Looking back at my evaluation after your comments, I can see how using CoreDHCP as a base and writing a plugin, relegating TFTP (and HTTP if OpenCHAMI supports HTTP booting in the future) to separate services, would comparmentalize the amount of custom code that we would need to maintain and allow us to plug functionality. I think it's worth attempting to see what can be done. I'll see if I can put something together for this.

synackd commented 2 weeks ago

I have created two plugins for CoreDHCP (living in one repo) that communicate with SMD for DHCP requests:

https://github.com/OpenCHAMI/coresmd

There have been recent additions to SMD (https://github.com/OpenCHAMI/smd/pull/34, https://github.com/OpenCHAMI/smd/pull/35) and Magellan (https://github.com/OpenCHAMI/magellan/pull/62) that allow BMC information (e.g. MAC and IP addresses) to be stored in SMD on discovery using Components and EthernetInterfaces, allowing them to be queried.

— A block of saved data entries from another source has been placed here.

/-- One state for each pseudo-instruction; `crc.calculate` on the 9 bytes at the top of memory. -/
theorem witness_HostProgramsOfR104 :
    (State.bus { idleOn plat with bus := crcSetbuf 0x4000#64 10#64 ++ [.load .status] })
      = crcSetbuf 0x4000#64 10#64 ++ [.load .status] ∧
    (State.bus { idleOn plat32 with bus := crcSetbuf 0x100000001#64 10#64 ++ [] })
      = crcSetbuf 0x100000001#64 10#64 ++ [] ∧
    (State.bus { idleOn platNoHw with bus := crcAvailable ++ [] }) = crcAvailable ++ [] ∧
    ((idleOn plat).phase = .idle ∧ plat.addrW = .w64 ∧ plat32.addrW = .w32) ∧
    (State.bus { State.resetOn plat with bus := [.poll] }) = .poll :: [] ∧
    (State.bus { calcAt .calcHw 0#32 0x1000 9 with bus := crcWait ++ [.load .result] }) = crcWait ++ [.load .result] ∧
    (BlockInv { idleOn plat with bus := crcCalculate true 0xFFFFFFFFFFFFFFF7#64 9#64 0#32 ++ [] } ∧
      (true = true → hwPresent plat = true) ∧
      (0xFFFFFFFFFFFFFFF7#64).toNat % 2 ^ plat.addrW.bits + (9#64).toNat % 2 ^ plat.addrW.bits = 2 ^ plat.addrW.bits ∧
      ∀ x w, x + ReadWidth.bytes w ≤ 2 ^ plat.addrW.bits → memAdmit plat x w = true) :=
  ⟨rfl, rfl, rfl, ⟨rfl, rfl, rfl⟩, rfl, rfl, inv_idle plat _, fun _ => by decide +kernel, by decide +kernel,
    fun x w h => by
      have : x + w.bytes ≤ 0 + 2 ^ 64 := by simpa [plat, platTo, AddrWidth.bits] using h
      cases w <;> simp [memAdmit, plat, platTo, regionAdmits] <;> simp [ReadWidth.bytes] at this ⊢ <;> omega⟩

end Sys2Proof.Tests
end

section
/-! The address map of the register block: how the offsets of R23 and `blockRegs` agree, what each answer of `route`
means, and the statement of 00_scope.md about it. -/

namespace Sys2Proof.Machine

/-! ## Offsets -/

/-- `blockRegs` lists each register at the place of its offset. -/
theorem blockRegs_getD_offset (r d : Reg) : blockRegs.getD (r.offset / 4) d = r := by
  cases r with
  | reserved k => fin_cases k <;> rfl
  | _ => rfl

theorem Reg.offset_mod_four (r : Reg) : r.offset % 4 = 0 := by
  cases r with
  | reserved k => simp only [Reg.offset]; omega
  | _ => rfl

theorem Reg.offset_add_four_le (r : Reg) : r.offset + 4 ≤ 0x40 := by
  cases r with
  | reserved k => simp only [Reg.offset]; omega
  | _ => decide

/-- Every aligned offset in the block is that of the register `blockRegs` lists there. -/
theorem offset_blockRegs_getD {i : Nat} (hi : i < 16) (d : Reg) : (blockRegs.getD i d).offset = 4 * i := by
  interval_cases i <;> rfl

/-! ## The answers of `route` -/

theorem le_blockEnd_iff {p : Platform} {x : Nat} :
    x ≤ blockEnd p ↔ x ≤ blockBase p + 0x40 ∧ x ≤ addrSpace p := Nat.le_min

theorem lt_blockEnd_iff {p : Platform} {x : Nat} :
    x < blockEnd p ↔ x < blockBase p + 0x40 ∧ x < addrSpace p := Nat.lt_min

/-- An access is outside exactly when it ends before the block or begins after it. -/
theorem route_eq_outside_iff {p : Platform} {a : Nat} {w : ReadWidth} :
    route p a w = .outside ↔ a + w.bytes ≤ blockBase p ∨ blockEnd p ≤ a := by
  unfold route
  split
  next h => simp [h]
  next h => split <;> simp [h]

/-- An access reaches a register exactly when it is the 32-bit access at that register's offset, all of it below the
top of the address space. -/
theorem route_eq_reg_iff {p : Platform} {a : Nat} {w : ReadWidth} {r : Reg} :
    route p a w = .reg r ↔ w = .four ∧ a = blockBase p + r.offset ∧ a + 4 ≤ addrSpace p := by
  have hmod := r.offset_mod_four
  have hle := r.offset_add_four_le
  constructor
  · intro h
    unfold route at h
    split at h
    next => cases h
    next =>
      split at h
      next hin =>
        obtain ⟨rfl, hbase, hend, halign⟩ := hin
        obtain ⟨hblock, htop⟩ := le_blockEnd_iff.1 hend
        simp only [ReadWidth.bytes] at hblock htop
        have hoff := offset_blockRegs_getD (i := (a - blockBase p) / 4) (by omega) (.reserved 5)
        rw [Target.reg.inj h] at hoff
        exact ⟨rfl, by omega, htop⟩
      next => cases h
  · rintro ⟨rfl, rfl, htop⟩
    have hend : blockBase p + r.offset + 4 ≤ blockEnd p := le_blockEnd_iff.2 ⟨by omega, htop⟩
    unfold route
    simp only [ReadWidth.bytes, Nat.add_sub_cancel_left, blockRegs_getD_offset]
    rw [if_neg (by omega), if_pos ⟨trivial, by omega, hend, hmod⟩]

/-- An access is outside exactly when it has no address in common with the block: neither interval is empty, so the
greater of their two starts is in both unless one ends before the other begins. -/
theorem route_eq_outside_iff_disjoint {p : Platform} {a : Nat} {w : ReadWidth} :
    route p a w = .outside ↔ ¬∃ x, a ≤ x ∧ x < a + w.bytes ∧ blockBase p ≤ x ∧ x < blockEnd p := by
  have hbytes := ReadWidth.bytes_pos w
  have hblock := blockBase_lt_blockEnd p
  rw [route_eq_outside_iff]
  constructor
  · rintro h ⟨x, hax, hxa, hbx, hxb⟩
    omega
  · intro h
    by_contra hno
    exact h ⟨max a (blockBase p), by omega, by omega, by omega, by omega⟩

/-- Settles O59: the register clauses are the two directions of `route_eq_reg_iff`, and an access is outside when it
has no byte of the block. -/
theorem addressMapOfTheBlock : Obligations.AddressMapOfTheBlock := by
  refine ⟨fun p => ⟨blockBase_lt p, rfl⟩, fun p r htop => ?_, fun p a w r h => ?_, fun p a w => ?_⟩
  · exact route_eq_reg_iff.2 ⟨rfl, rfl, htop⟩
  · exact route_eq_reg_iff.1 h
  · simpa only [lt_blockEnd_iff, addrSpace] using route_eq_outside_iff_disjoint (p := p)

end Sys2Proof.Machine
end

section
/-! The arithmetic of the checksum: the division step is linear and acts on the low byte only (42_table_generator.md
R131), so a lookup in a built table is `Div8`, and both table steps of the software path are the fold of the bytes they
read (43_software_engine.md R156, R157). -/

namespace Sys2Proof.Machine

/-! ## `Div8` -/

theorem divStep_xor (a b : Word) : divStep (a ^^^ b) = divStep a ^^^ divStep b := by
  unfold divStep
  rw [BitVec.getLsbD_xor, BitVec.ushiftRight_xor_distrib]
  cases a.getLsbD 0 <;> cases b.getLsbD 0
  · simp
  · simp [BitVec.xor_assoc]
  · simp only [Bool.xor_false, if_true, Bool.false_eq_true, if_false]; ac_rfl
  · simp only [Bool.xor_self, if_true, Bool.false_eq_true, if_false]
    rw [show a >>> 1 ^^^ poly ^^^ (b >>> 1 ^^^ poly) = a >>> 1 ^^^ b >>> 1 ^^^ (poly ^^^ poly) by ac_rfl,
      BitVec.xor_self, BitVec.xor_zero]

theorem divStep_iterate_xor (n : Nat) (a b : Word) : divStep^[n] (a ^^^ b) = divStep^[n] a ^^^ divStep^[n] b := by
  induction n generalizing a b with
  | zero => rfl
  | succ n ih => simp only [Function.iterate_succ_apply, divStep_xor, ih]

/-- As long as the bits that fall out are 0, the division step is a shift. -/
theorem divStep_iterate_of_low_zero {n : Nat} {c : Word} (h : ∀ k < n, c.getLsbD k = false) :
    divStep^[n] c = c >>> n := by
  induction n generalizing c with
  | zero => simp
  | succ n ih =>
    have hstep : divStep c = c >>> 1 := by unfold divStep; rw [h 0 (by omega)]; rfl
    rw [Function.iterate_succ_apply, hstep, ih, ← BitVec.shiftRight_add, Nat.add_comm]
    intro k hk
    rw [BitVec.getLsbD_ushiftRight]
    exact h _ (by omega)

/-- `Div8` is linear over XOR (42_table_generator.md R131). -/
theorem div8_xor (a b : Word) : div8 (a ^^^ b) = div8 a ^^^ div8 b := divStep_iterate_xor 8 a b

theorem div8_of_low_zero {c : Word} (h : ∀ k < 8, c.getLsbD k = false) : div8 c = c >>> 8 :=
  divStep_iterate_of_low_zero h

@[simp] theorem div8_zero : div8 0#32 = 0#32 := by decide

/-- `Div8` acts on the low byte only (42_table_generator.md R131). -/
theorem div8_low_byte (c : Word) : div8 c = div8 ((c.extractLsb' 0 8).setWidth 32) ^^^ (c >>> 8) := by
  have hlow : ∀ k < 8, (c ^^^ (c.extractLsb' 0 8).setWidth 32).getLsbD k = false := by
    intro k hk
    simp [hk, show k < 32 by omega]
  have hshift : (c.extractLsb' 0 8).setWidth 32 >>> 8 = 0#32 := by
    ext k hk
    simp
  calc div8 c = div8 ((c.extractLsb' 0 8).setWidth 32 ^^^ (c ^^^ (c.extractLsb' 0 8).setWidth 32)) := by
        rw [BitVec.xor_comm c, ← BitVec.xor_assoc, BitVec.xor_self, BitVec.zero_xor]
    _ = _ := by rw [div8_xor, div8_of_low_zero hlow, BitVec.ushiftRight_xor_distrib, hshift, BitVec.xor_zero]

theorem div8_iterate_xor (n : Nat) (a b : Word) : div8^[n] (a ^^^ b) = div8^[n] a ^^^ div8^[n] b := by
  induction n generalizing a b with
  | zero => rfl
  | succ n ih => simp only [Function.iterate_succ_apply, div8_xor, ih]

@[simp] theorem div8_iterate_zero (n : Nat) : div8^[n] 0#32 = 0#32 := Function.iterate_fixed div8_zero n

/-- One of several divisions folds the low byte and shifts the others down. -/
theorem div8_iterate_low_byte (n : Nat) (c : Word) :
    div8^[n + 1] c = div8^[n + 1] ((c.extractLsb' 0 8).setWidth 32) ^^^ div8^[n] (c >>> 8) := by
  rw [Function.iterate_succ_apply, div8_low_byte c, div8_iterate_xor, ← Function.iterate_succ_apply]

/-! ## The fold (45_dispatch.md R210) -/

@[simp] theorem fold_nil (a : Word) : fold a [] = a := rfl

theorem fold_append (a : Word) (bs cs : List Byte) : fold a (bs ++ cs) = fold (fold a bs) cs := by
  induction bs generalizing a with
  | nil => rfl
  | cons b bs ih => exact ih _

/-- The accumulator's share of a fold separates from the bytes' share. -/
theorem fold_xor (a c : Word) (bs : List Byte) : fold (a ^^^ c) bs = fold a bs ^^^ div8^[bs.length] c := by
  induction bs generalizing a c with
  | nil => rfl
  | cons b bs ih =>
    have hbyte : foldByte (a ^^^ c) b = foldByte a b ^^^ div8 c := by
      unfold foldByte
      rw [← div8_xor]
      congr 1
      ac_rfl
    rw [fold, hbyte, ih]
    rfl

/-- In a fold each byte goes through one division for itself and one for each byte that follows it. -/
theorem fold_zero_cons (b : Byte) (bs : List Byte) :
    fold 0#32 (b :: bs) = div8^[bs.length + 1] (b.setWidth 32) ^^^ fold 0#32 bs := by
  have hbyte : foldByte 0#32 b = 0#32 ^^^ div8 (b.setWidth 32) := by simp [foldByte]
  rw [fold, hbyte, fold_xor, Function.iterate_succ_apply, BitVec.xor_comm]

/-- Folding a value's bytes into zero is linear over XOR. -/
theorem fold_zero_valueBytes_xor {m : Nat} (n : Nat) (v u : BitVec m) :
    fold 0#32 (valueBytes n (v ^^^ u)) = fold 0#32 (valueBytes n v) ^^^ fold 0#32 (valueBytes n u) := by
  unfold valueBytes
  induction List.range n with
  | nil => exact (BitVec.xor_self).symm
  | cons k ks ih =>
    rw [List.map_cons, List.map_cons, List.map_cons, fold_zero_cons, fold_zero_cons, fold_zero_cons, ih]
    simp only [List.length_map, BitVec.extractLsb'_xor, BitVec.setWidth_xor, div8_iterate_xor]
    ac_rfl

/-- Eight bytes folded into zero: byte k goes through 8 - k divisions. -/
theorem fold_zero_valueBytes_eight (x : BitVec 64) :
    fold 0#32 (valueBytes 8 x) =
      div8^[8] ((x.extractLsb' 0 8).setWidth 32) ^^^ div8^[7] ((x.extractLsb' 8 8).setWidth 32) ^^^
      div8^[6] ((x.extractLsb' 16 8).setWidth 32) ^^^ div8^[5] ((x.extractLsb' 24 8).setWidth 32) ^^^
      div8^[4] ((x.extractLsb' 32 8).setWidth 32) ^^^ div8^[3] ((x.extractLsb' 40 8).setWidth 32) ^^^
      div8^[2] ((x.extractLsb' 48 8).setWidth 32) ^^^ div8^[1] ((x.extractLsb' 56 8).setWidth 32) := by
  have hbytes : valueBytes 8 x = [x.extractLsb' 0 8, x.extractLsb' 8 8, x.extractLsb' 16 8, x.extractLsb' 24 8,
    x.extractLsb' 32 8, x.extractLsb' 40 8, x.extractLsb' 48 8, x.extractLsb' 56 8] := rfl
  simp only [hbytes, fold_zero_cons, List.length, fold_nil, BitVec.xor_zero, Nat.reduceAdd, BitVec.xor_assoc]

/-- Eight divisions of a word fold its four bytes, followed by four bytes 0. -/
theorem div8_iterate_eight (c : Word) : div8^[8] c = fold 0#32 (valueBytes 8 (c.setWidth 64)) := by
  have hlow (n : Nat) : (c >>> n).extractLsb' 0 8 = (c.setWidth 64).extractLsb' n 8 := by
    ext k hk
    simp only [BitVec.getElem_extractLsb', BitVec.getLsbD_ushiftRight, BitVec.getLsbD_setWidth, Nat.zero_add,
      Bool.eq_and_self, decide_eq_true_eq]
    intro hbit
    have := BitVec.lt_of_getLsbD hbit
    omega
  have hbyte (m n : Nat) : div8^[m + 1] (c >>> n) =
      div8^[m + 1] (((c.setWidth 64).extractLsb' n 8).setWidth 32) ^^^ div8^[m] (c >>> (n + 8)) := by
    rw [div8_iterate_low_byte, hlow, BitVec.shiftRight_add]
  have hout (n : Nat) (hn : 32 ≤ n) : c >>> n = 0#32 := BitVec.ushiftRight_eq_zero hn
  have h0 := hbyte 7 0
  rw [BitVec.ushiftRight_zero] at h0
  rw [fold_zero_valueBytes_eight, h0, hbyte 6, hbyte 5, hbyte 4, hbyte 3, hbyte 2, hbyte 1, hbyte 0, hout _ (by decide)]
  simp only [BitVec.xor_assoc, div8_iterate_zero, BitVec.xor_zero]

/-! ## A built table -/

/-- A slice-0 lookup and a shift is `Div8` (43_software_engine.md R156). -/
theorem lookup_xor_shift {t : Table} (ht : ∀ i, entryBuilt t 0#3 i) (c : Word) :
    t.get 0#3 (c.extractLsb' 0 8) ^^^ (c >>> 8) = div8 c := by
  rw [ht, div8_low_byte c]
  rfl

/-- U_TG_SLICE's entry is one more `Div8` of the slice before (42_table_generator.md R135). -/
theorem sliceEntry_of_built {t : Table} (ht : ∀ i, entryBuilt t 0#3 i) (p : Word) : sliceEntry t p = div8 p :=
  lookup_xor_shift ht p

theorem div8_tableValue_pred {j : BitVec 3} (hj : j ≠ 0#3) (i : BitVec 8) :
    div8 (tableValue (j - 1#3) i) = tableValue j i := by
  have hpred : (j - 1#3).toNat + 1 = j.toNat := by bv_omega
  unfold tableValue
  rw [← Function.iterate_succ_apply' div8, hpred]

/-- The byte step is the fold of the byte (43_software_engine.md R156). -/
theorem swByte_of_built {t : Table} (ht : ∀ i, entryBuilt t 0#3 i) (a : Word) (b : Byte) :
    swByte t a b = foldByte a b := by
  have hshift : (a ^^^ b.setWidth 32) >>> 8 = a >>> 8 := by
    ext k hk
    simp
  unfold swByte
  rw [← hshift]
  exact lookup_xor_shift ht _

/-- The eight lookups are the fold of the word's bytes, lowest first. -/
theorem slice8Lookups_of_built {t : Table} (ht : ∀ j i, entryBuilt t j i) (x : BitVec 64) :
    slice8Lookups t x = fold 0#32 (valueBytes 8 x) := by
  rw [fold_zero_valueBytes_eight]
  unfold slice8Lookups
  rw [ht, ht, ht, ht, ht, ht, ht, ht]
  rfl

/-- The slice step is the fold of the word's bytes, lowest first (43_software_engine.md R157). -/
theorem swSlice8_of_built {t : Table} (ht : ∀ j i, entryBuilt t j i) (a : Word) (w : BitVec 64) :
    swSlice8 t a w = fold a (valueBytes 8 w) := by
  calc swSlice8 t a w = fold 0#32 (valueBytes 8 w) ^^^ fold 0#32 (valueBytes 8 (a.setWidth 64)) := by
        rw [swSlice8, slice8Lookups_of_built ht, fold_zero_valueBytes_xor]
    _ = fold (0#32 ^^^ a) (valueBytes 8 w) := by rw [← div8_iterate_eight, fold_xor]; rfl
    _ = fold a (valueBytes 8 w) := by rw [BitVec.zero_xor]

This means that these data can be queried in SMD to see if a MAC address requesting an IP is known to SMD. The coresmd plugin hands out DHCP leases to SMD-known MAC addresses.

There is also the bootloop plugin, which is like CoreDHCP's "range" plugin except that it:

  1. Serves an iPXE boot script that reboots.
  2. Responds to DHCPREQUESTs of known MAC addresses (i.e. they already have an IP and are retrying to renew) with a DHCPNAK to tell them to restart the entire DHCP handshake.

These steps ensure that nodes/BMCs/etc. unknown to SMD will get temporary IP addresses, but will constantly be requesting new ones in the case that they become known to SMD. This also allows BMCs to be discovered dynamically so that they can be easily added to SMD.

For admins that care about which IPs are assigned to which MACs (e.g. for BMCs), CoreDHCP's "file" plugin is useful for this.

There is an example configuration that includes how to use these plugins in a CoreDHCP minimal working config file.